To measure, or not to measure…

Big data, small data, everywhere there’s data! …But how BIG is “Big Data”?

Could we please STOP focusing on this ridiculous problem – the semantics of how big is “BIG”. Yes, data has exploded recently, and our world is filled with more and more data, data capturing devices, data analysis, etc. But why do we care so much about categorizing the data into “Big” data buckets? We are often so focused on how big the data is that we don’t get much further than finding new and more accurate ways to measure the size of the bits and bytes, Funnily enough, the size of any particular data agglomeration is actually meaningless except in a geeky data one-upmanship contest.

Do I, as an active data scientist and coach, define and explain “Big Data” to my clients? How do I accurately judge an analytics problem to figure out appropriate tools and architecture solutions?

Strangely enough, I don’t ask if they have “Big Data” – here’s how the conversation goes:

Me: Do you have access to the data?
Client: Yes

Me: Awesome! Sometimes this is actually the hardest part of a project

Me: What does your data look like? Where is it stored? 
Client: My X (usually outdated) system or flat file 
Me: Ok, I can work with that.

Me: How much data do you have?
Client: Um, oh, well, ...
Me: Is it 10Mb, a GB, a TB, etc? How many tables, or rows and columns, approximately? 
Client: Oh, it's about 100Mb. I know it's not big data...
Me: That's a great size!
Me: How many records or fields? 

You may have noticed how quickly the apologizing started about data size. This happens frequently in my experience, regardless of how big or small a client (or their data) is. I spend a good amount of time at this point assuring every client that yes, I can still work toward some awesome analytics goals regardless of their data size.

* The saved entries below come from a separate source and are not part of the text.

/-- What a port may combine of a team's FADD.R on the element of e: its elements there up to the first of another kind (R198). Those whose
clauses differ in acct are not combined: R198 does not say which an inner node would use (DESIGN CHOICE, notes/assumptions/72.md). -/
def addsAlike (s : State) (team : Nat) (e : AddElem) : List (Nat × Nat × AddElem) :=
  (addsAt s team e).takeWhile (fun x => x.2.2.q3 == 2 && decide (x.2.2.pa = e.pa) && x.2.2.pair == e.pair && x.2.2.acct == e.acct)

/-- Some full binary tree of FADD over the leaves, drawn freely (R198); fuel is their number. -/
def addTree (e : AddElem) : Nat → List (Word × Word) → State → (Word × Word) × State
  | n + 1, a :: b :: ls, s =>
    let join (x y : Word × Word) : Word × Word := addApplied { e with mean := y.1, spread := y.2 } x.1 x.2
    if ls.isEmpty then (join a b, s)
    else
      let l := a :: b :: ls
      let (i, s) := choose l.length s
      let x := nth (0, 0) l i
      let l := l.take i ++ l.drop (i + 1)
      let (j, s) := choose l.length s
      addTree e n (join x (nth (0, 0) l j) :: (l.take j ++ l.drop (j + 1))) s
  | _, a :: _, s => (a, s)
  | _, [], s => ((0, 0), s)

/-- How many of its leading alike elements each other team puts into a combination, by free choice. -/
def otherTeams (e : AddElem) : List Nat → State → List (Nat × List (Nat × Nat × AddElem)) × State
  | [], s => ([], s)
  | t :: ts, s =>
    let l := addsAlike s t e
    let (k, s) := choose (l.length + 1) s
    let (r, s) := otherTeams e ts s
    (if k = 0 then r else (t, l.take k) :: r, s)

/-- The teams with add-on-stores in flight, but one. -/
def addTeams (s : State) (team : Nat) : List Nat :=
  ((s.ops.filterMap (fun o => match o.2.body with | .adds _ => some o.2.team | _ => none)).eraseDups).filter (fun t => t != team)

/-- Elements leave their operations; one with none left is over. -/
def takeAdds (xs : List (Nat × Nat × AddElem)) (s : State) : State :=
  ((xs.map Prod.fst).eraseDups).foldl (fun s n => match amGet n s.ops with
    | none => s
    | some o => match o.body with
      | .adds es =>
        let left := ((upFrom 0 es.length).zip es).filter (fun x => !xs.any (fun y => y.1 == n && y.2.1 == x.1))
        if left.isEmpty then endOp n s else setBody n (.adds (left.map Prod.snd)) s
      | _ => s) s

/-- Combined FADD.R elements are applied as one (R198): the write is the team's, and stands for the other teams' as well. -/
def applyTree (team : Nat) (e : AddElem) (xs : List (Nat × Nat × AddElem)) (others : List Nat) (s : State) : State :=
  let m : Word := BitVec.ofNat 32 (rdNat s e.pa 4)
  let v : Word := BitVec.ofNat 32 (if e.pair then rdNat s (e.pa + 4) 4 else 0)
  let (r, s) := addTree e (xs.length + 1) ((m, v) :: xs.map (fun x => (x.2.2.mean, x.2.2.spread))) s
  let start := s.seq
  let s := writeMem (agentAdds team) e.pa (natBytes 4 r.1.toNat ++ (if e.pair then natBytes 4 r.2.toNat else [])) s
  let s : State := { s with hist := s.hist.map (fun w => if w.stamp = start then { w with also := others.map agentAdds } else w) }
  xs.foldl (fun s x => match amGet x.1 s.ops with
    | none => s
    | some o => fencedWrite o.team o.ord start s) s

Did you know: it only takes ~30 observations in a good dataset to be able to perform certain statistical tests? Now, for a rare disease, 30 patient instances might actually be pretty large, but in most of the modern data science applications there are many more observations to work with. A 1Mb text file contains approximately 1 million characters. Let’s say there are nine 10char fields and nine commas on each line, this file then contains ~10,000 observations – more than enough to do most (if not all) modern statistical tests!

Wait - are you telling me that 30 observations is big data?!

No, I am pointing out that it could be ‘significant’ data, or data that can be used to perform an analysis that has statistical significance. There are many caveats as to whether or not the power equation will suit the analysis purpose with a very small sample size. I am telling you that it is possible for very small data sets to (potentially) provide a statistically significant analysis result.

So before you start apologizing for the ‘size’ of your data think about it this way:

  • What is the analysis you want to do?
  • Do you have “enough” data?
  • Do you have “too much” data?
  • Do you have a data “problem”?

The hype buildup around big data is really leaving out a key term ‘problem’. Do you have “Big Data” should really be Do you have a “Big Data Problem”. What’s a Big Data Problem? It’s ultimately any size of data you can’t reasonably handle in a way you need to – which means different things to different people. I believe the term ‘big data’ might even have stemmed from excuses for systems that couldn’t handle a change in data volume or flow.

Consider the following scenarios:​

  • Someone at IBM or Cisco or Bell might have a “Big Data Problem” analyzing the packets from entire countries of network operations – so much data that is coming so fast that they can’t handle the throughput in a reasonable time to take action on repairing infrastructure hardware.
  • A retail store might have a “Big Data Problem” because they have 10 years of store transactions stored in excel spreadsheets at each retail location in different formats. The data is messy, disconnected, and likely too large for their tools.
  • A successful mom-and-pop bakery might have a “Big Data Problem” handling their inventory and sales forecasting using their one big spreadsheet they have collected for years and that now takes 20 minutes to open on their computer!
  • A third-world doctor’s group might have a “Big Data Problem” crunching imaging lab results using their cell phone – which is the most ubiquitous computer in remote areas. However a cell phone is only a small computing device and can’t really hold onto lots of data or perform intense calculations.

All of these have a common thread: data. The comparative size of the data actually doesn’t matter – is the mom- and-pop bakery’s data not important because it still (barely) fits into a spreadsheet? Should we discount the need to analyze lab results using cell phones in third world countries because the data is only a few images worth? Are only the “big” players with terabytes of data the ones with data problems? No.

Data Science needs to address all of these types of data problems, and ultimately it doesn’t matter how big each scenario’s data is – it is “too big” for their use case, and causes them a data problem.

So let’s agree to stop measuring our data and looking to compare sizes like some set of school kids in the locker room! Let’s continue to solve “data problems” regardless of size so that greater value can be derived from datasets. We need to focus our energy on creating the techniques, tools, and solutions that will answer the endless stream of questions we want to investigate using the plethora of data that exists in our world today.